On June 17, 1993, Molinar was visiting her daughter, who rented a room in Schweizer’s home. Molinar slipped on a rug that was on a wooden floor in a common area of the home and broke her hip. Molinar filed a complaint against Schweizer on September 28, 1994, alleging that Schweizer breached his duty to appropriately secure the rug to the floor. Molinar sought compensation for medical and rehabilitation expenses, lost wages and reduction of future earnings capacity, emotional distress, and punitive damages. The case was subsequently assigned to the CAAP. 1 On *333 June 3,1996, the arbitrator issued a decision, awarding total damages of $121,171.79, but attributing 45% contributory liability to Moli-nar. The arbitration award specified $41,171.79 in special damages and $80,000 in general damages. In addition to the above, the arbitrator awarded $3,093.45 in costs to Molinar. The award did not contain prejudgment interest.
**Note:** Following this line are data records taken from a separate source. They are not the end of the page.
-- ==== Sys2Proof/Machine/Memory.lean ====
section
/-! DEFINITION. Reads and writes at their homes: the conversion stage (R143, R144), the L1 (R123, R124), stores held
for migrating pages (R194), and the order in which a warp's accesses may be performed (R166, R170). -/

namespace Sys2Proof.Machine

/-! ## Home bytes and the L1 -/

/-- Something folded over the stores held for migrating pages, in arrival order (R194): each one's bytes and whether they are
poisoned. -/
def State.overHeld {α : Type} (s : State) (f : α → List StoreByte → Bool → α) (a : α) : α :=
  s.contexts.foldl (fun acc c => match c with
    | some x => x.held.foldl (fun b r => match r with
        | .store bs bad => f b bs bad
        | .atomic _ _ _ _ _ | .agent _ _ _ => b) acc
    | none => acc) a

/-- A byte with the held stores of migrating pages merged in arrival order (R194). -/
def State.heldByte (s : State) (pa : Nat) (b : BitVec 8) : BitVec 8 :=
  s.overHeld (fun a bs _ => bs.foldl (fun a2 y =>
    if y.place = .dram pa then (a2 &&& ~~~y.mask) ||| (y.val &&& y.mask) else a2) a) b

/-- The byte that a load finds at a home. -/
def State.homeByte (s : State) : Place → BitVec 8
  | .dram pa => s.heldByte pa (s.dram.read pa)
  | p => s.readPlace p

/-- The poison that a load finds at a home (R390), with the held stores merged: one of poisoned bytes sets it, one that covers the
granule clears it. -/
def State.homeBad (s : State) (p : Place) : Bool :=
  match p with
  | .dram _ => s.overHeld (fun a bs bad =>
      if !bs.any (fun y => granule y.place == granule p) then a else if bad then true
      else if wholeGranule bs p then false else a) (s.badPlace p)
  | _ => s.badPlace p

/-- The poison that an access of a die's agent finds at a home, the die link's included (R395). -/
def State.homeBadFrom (s : State) (die : Nat) (p : Place) : Bool := s.homeBad p || s.linkBad die p

/-- A core's L1 holds a byte that a load may take from it (R123). -/
def State.inL1 (s : State) (core : Nat) (useL1 : Bool) (p : Place) : Bool :=
  match p with
  | .dram pa => useL1 && (Map.get none (s.core core).l1 pa).isSome
  | _ => false

/-- The byte that a load of a core finds: the L1's copy where it may use the L1 (R123). -/
def State.loadByte (s : State) (core : Nat) (useL1 : Bool) (p : Place) : BitVec 8 :=
  match p with
  | .dram pa => if useL1 then (match Map.get none (s.core core).l1 pa with | some b => b | none => s.homeByte p) else s.homeByte p
  | _ => s.homeByte p

/-- A core whose L1 has given up a 128-byte line. -/
def Core.dropLine (k : Core) (n : Nat) : Core :=
  { k with l1 := Map.dropRange k.l1 (n * 128) (n * 128 + 128), lines := k.lines.filter (fun l => l.1 != n) }

/-- The lines that an L1 holds: 256 KiB of 128 bytes (R4, R123). -/
def l1Lines : Nat := 2048

/-- A core whose L1 has a place for line `n`, marked `first` for replacement or not (R123). A full L1 gives up a line that is marked
so, or any line if none is; which of them is a choice that no rule gives. -/
def Core.makeLine (k : Core) (choice n : Nat) (first : Bool) : Core :=
  if k.lines.any (fun l => l.1 == n) then { k with lines := k.lines.map (fun l => if l.1 = n then (n, first) else l) }
  else
    let marked := k.lines.filter (fun l => l.2)
    let pool := if marked.isEmpty then k.lines else marked
    let k1 := if k.lines.length < l1Lines then k
      else match pool[Config.freeChoice choice % pool.length]? with
        | some l => k.dropLine l.1
        | none => k
    { k1 with lines := k1.lines ++ [(n, first)] }

/-- A core's L1 filled with a 64-byte sector from its home. -/
def State.fillSector (s : State) (core sector : Nat) (first : Bool) : State :=
  s.modCore core (fun k =>
    let k1 := k.makeLine (s.fresh + sector) (sector / 2) first
    { k1 with l1 := (upTo 64).foldl (fun m i => Map.set none m (sector * 64 + i) (some (s.homeByte (.dram (sector * 64 + i))))) k1.l1 })

/-- What a load's reply does to its core's L1 (R123, R124): fill what it missed, fill the sector anew (an acquire), give up the
line (CPOL 2), or nothing (a fill that was requested before an acquire). -/
inductive L1Fill where
  | miss (first : Bool)
  | renew (first : Bool)
  | drop
  | skip
  deriving DecidableEq, Repr

/-- The reply of a load, at one byte. What a load that passes over the L1 read is no older than what the L1 holds, so the L1 keeps
no copy that a later load of the warp could find older (R166). -/
def State.fillL1 (s : State) (core : Nat) (how : L1Fill) : Place → State
  | .dram pa =>
    match how with
    | .miss first => if (Map.get none (s.core core).l1 pa).isSome then s else s.fillSector core (pa / 64) first
    | .renew first => s.fillSector core (pa / 64) first
    | .drop => s.modCore core (fun k => k.dropLine (pa / 128))
    | .skip => s
  | _ => s

/-- How the reply of an operation fills the L1: `cpol` is its view's policy. -/
def State.fillFor (s : State) (core : Nat) (f : Flight) (cpol : Nat) : L1Fill :=
  if cpol = 2 then .drop
  else if f.gen = (s.core core).l1Gen then (if f.acquire.isSome then .renew (cpol == 1) else .miss (cpol == 1))
  else if f.acquire.isSome then .drop else .skip

/-- The L1 fills of the bytes that a reply has read, sector by sector. -/
def State.fillSectors (s : State) (core : Nat) (how : L1Fill) (ps : List Place) : State :=
  ((ps.filterMap (fun p => match p with | .dram pa => some (pa / 64) | _ => none)).eraseDups).foldl
    (fun t n => t.fillL1 core how (.dram (n * 64))) s

/-- An acquire of a wide scope empties the core's L1 (R124). -/
def State.clearL1 (s : State) (core : Nat) : State :=
  s.modCore core (fun k => { k with l1 := [], lines := [], l1Gen := k.l1Gen + 1 })

/-- An acquire by a warp of a core (R124, R170). -/
def State.acquireAt (s : State) (core : Nat) (sc : Scope) : State := if sc.wide then s.clearL1 core else s

/-- A store updates the copies that its core's L1 holds; an atomic or release store removes its line (R123). -/
def State.storeL1 (s : State) (core : Nat) (remove : Bool) (b : StoreByte) : State :=
  match b.place with
  | .dram pa =>
    if remove then s.modCore core (fun k => k.dropLine (pa / 128)) else
    match Map.get none (s.core core).l1 pa with
    | some old => s.modCore core (fun k => { k with l1 := Map.set none k.l1 pa (some ((old &&& ~~~b.mask) ||| (b.val &&& b.mask))) })
    | none => s
  | _ => s

/-! ## Migrating pages (R193, R194, R393) -/

/-- An address lies in a page. -/
def TlbEntry.covers (t : TlbEntry) (va : Nat) : Bool := decide (t.base ≤ va) && decide (va < t.base + t.size)

/-- The page of an address is migrating: its leaf says so, or did until an invalidation that is not acknowledged yet (R194). -/
def State.migrating (s : State) (x : Context) (va : Nat) : Bool :=
  x.moving.any (fun t => t.covers va) ||
  (match s.page x va with
  | .ok t => leafMig t.leaf
  | .error _ => false)

/-- The line requests of a held request, as physical line numbers (R127). -/
def HeldReq.lines : HeldReq → List Nat
  | .store bs _ => (bs.filterMap (fun y => match y.place with | .dram pa => some (pa / 128) | _ => none)).eraseDups
  | .atomic _ _ _ pas _ | .agent _ _ pas => (pas.map (fun pa => pa / 128)).eraseDups

/-- A request joins those that the slices hold for a context's migrating pages, last (R194). -/
def State.holdReq (s : State) (c : Nat) (r : HeldReq) : State := s.modCtx c (fun y => { y with held := y.held ++ [r] })

/-- The physical addresses of places in local memory. -/
def localPas (ps : List Place) : List Nat := ps.filterMap (fun p => match p with | .dram pa => some pa | _ => none)

/-- The requests that a slice holds for migrating pages, of every context. -/
def State.heldIn (s : State) (slice : Nat) : Nat :=
  s.contexts.foldl (fun n c => match c with
    | some x => n + ((x.held.flatMap HeldReq.lines).filter (fun l => homeSlice (l * 128) == slice)).length
    | none => n) 0

/-- A slice has no room for its requests of the lines: it holds up to 1,024 (R194). -/
def State.sliceFull (s : State) (lines : List Nat) : Bool :=
  lines.any (fun l => decide (1024 < s.heldIn (homeSlice (l * 128)) +
    (lines.filter (fun m => homeSlice (m * 128) == homeSlice (l * 128))).length))

/-- Bytes that a write through migrating pages finds no room for. -/
def State.noRoom (s : State) (x : Context) (bs : List StoreByte) : Bool :=
  match bs.filter (fun b => (match b.place with | .dram _ => true | _ => false) && s.migrating x b.va) with
  | [] => false
  | mig => s.sliceFull (HeldReq.lines (.store mig false))

/-- The home of a byte for an access translated in epoch `epoch`: after the acknowledgement of an invalidation that overtook it, the
one that the present translation names (R191, R194). -/
def State.refresh (s : State) (x : Context) (epoch : BitVec 64) (va : Nat) (p : Place) : Place :=
  let now : Place :=
    if x.ackEpoch.toNat ≤ epoch.toNat then p else
    match s.page x va with
    | .ok t => (match pagePlace t va with | some q => q | none => p)
    | .error _ => p
  match p with
  | .dram _ | .host _ => now
  | _ => p

/-- A byte's home is local memory. -/
def Place.isDram : Place → Bool
  | .dram _ => true
  | _ => false

/-- Keep what bytes of local memory held before a write (R181). -/
def State.keepPrev (s : State) (bs : List StoreByte) : State :=
  { s with
    wseq := s.wseq + 1
    prev := bs.foldl (fun m b => match b.place with
      | .dram pa => Map.set [] m pa ((s.wseq + 1, s.dram.read pa) :: Map.get [] m pa)
      | _ => m) s.prev }

/-- Write bytes at their homes; poisoned ones poison every granule that they touch (R390). -/
def State.writeBytes (s : State) (bs : List StoreByte) (bad : Bool) : State :=
  let s1 := s.writeAll bs
  if bad then bs.foldl (fun t b => t.setBad b.place true) s1 else s1

/-- Perform bytes of context `c`, poisoned or not, at their homes: those of a migrating page join its held requests (R194,
R393). -/
def State.performBytes (s0 : State) (c : Nat) (bs : List StoreByte) (bad : Bool := false) : State :=
  let s := s0.keepPrev bs
  match s.ctx? c with
  | none => s.writeBytes bs bad
  | some x =>
    let mig := bs.filter (fun b => b.place.isDram && s.migrating x b.va)
    let s1 := s.writeBytes (bs.filter (fun b => !(b.place.isDram && s.migrating x b.va))) bad
    if mig.isEmpty then s1 else s1.holdReq c (.store mig bad)

/-- Bytes that an agent of a die writes: those that the die link spoils on their way reach their homes as poison (R395). -/
def State.performFrom (s : State) (die c : Nat) (bs : List StoreByte) (bad : Bool := false) : State :=
  match bs.filter (fun b => s.linkBad die b.place) with
  | [] => s.performBytes c bs bad
  | hit =>
    let t := (s.performBytes c (bs.filter (fun b => !s.linkBad die b.place)) bad).performBytes c hit true
    hit.foldl (fun u b => u.crossed die b.place) t

/-- Bytes written from `va` of context `c` by the part itself. -/
def State.partWrite (s : State) (c : Nat) (x : Context) (va : Nat) (bs : List (BitVec 8)) : Res State := do
  let ps ← s.spanPlaces x .store va bs.length
  .ok (s.performBytes c (wholeBytes va ps bs))

/-- The lanes of the issuing warp that have made a side effect (R38). -/
def State.markLanes (s : State) (m : BitVec 32) : State := s.setCur (fun w => { w with sideEff := w.sideEff ||| m })

/-! ## The conversion stage (R143 to R145) -/

/-- The value of unit `i` of a span: its bytes, or its half byte (R97). -/
def unitBits (wn pos : Nat) (bytes : List (BitVec 8)) (i : Nat) : Nat :=
  if wn = 1 then
    let k := pos % 2 + i
    (bytes.getD (k / 2) 0).toNat / 16 ^ (k % 2) % 16
  else leNat ((bytes.drop (i * (wn / 2))).take (wn / 2))

/-- A unit converted to RENC (R143), with its group's scale and zero point. -/
def unitIn (v : BitVec 320) (x : Nat) (scale zp : Nat) : Nat :=
  let enc := viewEnc v
  encRound (viewRenc v) (match viewSfmt v with
    | 0 => encVal enc x
    | 1 => (mulVal (e8m0Val scale) (encVal enc x)).1
    | _ => (mulVal (fp16.decode scale) (valInt (intOf enc x - (if viewZp v then signedOf 8 zp else 0)))).1)

/-- `x / s` rounded to an integer, ties to even, for a finite `x` and a finite nonzero `s` (R144). -/
def divRound (m : Nat) (e : Int) (n : Nat) (f : Int) : Nat :=
  let a := m * 2 ^ (e - min e f).toNat
  let b := n * 2 ^ (f - min e f).toNat
  let q := a / b
  let r := a % b
  if b < 2 * r ∨ (2 * r = b ∧ q % 2 = 1) then q + 1 else q

/-- A value of RENC converted to a unit (R144). -/
def unitOut (v : BitVec 320) (r : Nat) (scale zp : Nat) : Nat :=
  let enc := viewEnc v
  let x := encVal (viewRenc v) r
  match viewSfmt v with
  | 0 => encRound enc x
  | 1 =>
    let inv : Val := match e8m0Val scale with | .num _ m e => .num false m (-e) | w => w
    encRound enc (mulVal x inv).1
  | _ =>
    let z : Int := if viewZp v then signedOf 8 zp else 0
    let (lo, hi) := (intRange enc).getD (0, 0)
    let sat (i : Int) : Nat := intBits (encBits enc) (max lo (min hi i))
    match x, fp16.decode scale with
    | .nan _, _ => sat z
    | _, .nan _ => sat z
    | _, .inf _ => sat z
    | .inf a, .num b m _ => if m = 0 then sat z else if a != b then sat lo else sat hi
    | .num a m e, .num b n f =>
      if n = 0 then sat z else
      let q : Int := divRound m e n f
      sat ((if a != b then -q else q) + z)

/-- The scale and zero point of unit `i`, among those of the lane's groups in order. -/
def unitGroup (v : BitVec 320) (pos i : Nat) : Nat := (pos + i) / groupLen v - pos / groupLen v

/-- The `z` bytes that a lane's registers receive, as one number (R143, R246). -/
def laneIn (v : BitVec 320) (z pos : Nat) (bytes : List (BitVec 8)) (scales zeros : List Nat) : Nat :=
  if viewConv v then
    let rb := encBits (viewRenc v)
    ((upTo (unitCount v z)).map (fun i =>
      unitIn v (unitBits (unitNibbles v z) pos bytes i) (scales.getD (unitGroup v pos i) 0) (zeros.getD (unitGroup v pos i) 0)
        * 2 ^ (rb * i))).sum
  else leNat bytes

/-- The bytes and masks that a lane stores (R144, R146), `x` being its registers' `z` bytes as one number. -/
def laneOut (v : BitVec 320) (z pos x : Nat) (scales zeros : List Nat) : List (BitVec 8 × BitVec 8) :=
  if viewConv v then
    let rb := encBits (viewRenc v)
    let wn := unitNibbles v z
    let unit (i : Nat) : Nat :=
      unitOut v (x / 2 ^ (rb * i) % 2 ^ rb) (scales.getD (unitGroup v pos i) 0) (zeros.getD (unitGroup v pos i) 0)
    if wn = 1 then
      let n := unitCount v z
      (upTo ((pos % 2 + n + 1) / 2)).map (fun b =>
        let nib (k : Nat) : Nat × Nat := if pos % 2 ≤ k ∧ k < pos % 2 + n then (15, unit (k - pos % 2) % 16) else (0, 0)
        let (m0, x0) := nib (2 * b)
        let (m1, x1) := nib (2 * b + 1)
        (BitVec.ofNat 8 (m0 + 16 * m1), BitVec.ofNat 8 (x0 + 16 * x1)))
    else ((upTo (unitCount v z)).flatMap (fun i => leBytes (wn / 2) (unit i))).map (fun b => (0xFF, b))
  else (leBytes z x).map (fun b => (0xFF, b))

/-! ## The order of a warp's accesses (R166, R170) -/

/-- A byte with the earlier stores of its own warp that are still to be performed (R166). -/
def Warp.forward (w : Warp) (id : Nat) (p : Place) (b : BitVec 8) : BitVec 8 :=
  w.flight.foldl (fun acc g =>
    if g.done || decide (id ≤ g.id) then acc else
    match g.kind with
    | .store bs _ _ _ => bs.foldl (fun a y => if y.place = p then (a &&& ~~~y.mask) ||| (y.val &&& y.mask) else a) acc
    | _ => acc) b

/-- The poison of a byte as the warp's own earlier stores that are still to be performed leave it: one that covers the byte's granule
whole clears it (R166, R390). -/
def Warp.forwardBad (w : Warp) (id : Nat) (p : Place) (bad : Bool) : Bool :=
  w.flight.foldl (fun acc g =>
    if g.done || decide (id ≤ g.id) then acc else
    match g.kind with
    | .store bs _ _ _ => acc && !wholeGranule bs p
    | _ => acc) bad

/-- A fault held pending joins the others in order of age. -/
def Warp.hold (w : Warp) (f : PendFault) : Warp :=
  { w with pending := w.pending.filter (fun g => decide (g.seq ≤ f.seq)) ++ f :: w.pending.filter (fun g => decide (f.seq < g.seq)) }

end Sys2Proof.Machine
end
After reduction for Moli-nar’s contributory liability, the total arbitration award to Molinar, excluding costs, was $66,644.48. Pursuant to Hawai'i Arbitration Rules (HAR) Rule 22, Schweizer “appealed” the arbitration award to the circuit court on June 14, 1996 and requested a trial de novo.

Prior to trial, Schweizer apparently made a settlement offer of $10,000, although this offer was subsequently withdrawn and was not part Sehweizer’s January 5, 1998 settlement conference statement. Molinar’s settlement conference statement of the same date indicates that Schweizer had rejected her last offer to settle for $250,000 in November, 1997, and had made no further counteroffers. In her statement, Molinar explained that she had incurred medical and rehabilitative expenses of $42,813.79, valued her lost wages and diminished earnings capacity for the period 1993-2002 at $96,380, 2 and indicated that she was seeking unspecified damages for past pain and suffering, future pain and suffering, and loss of enjoyment of life.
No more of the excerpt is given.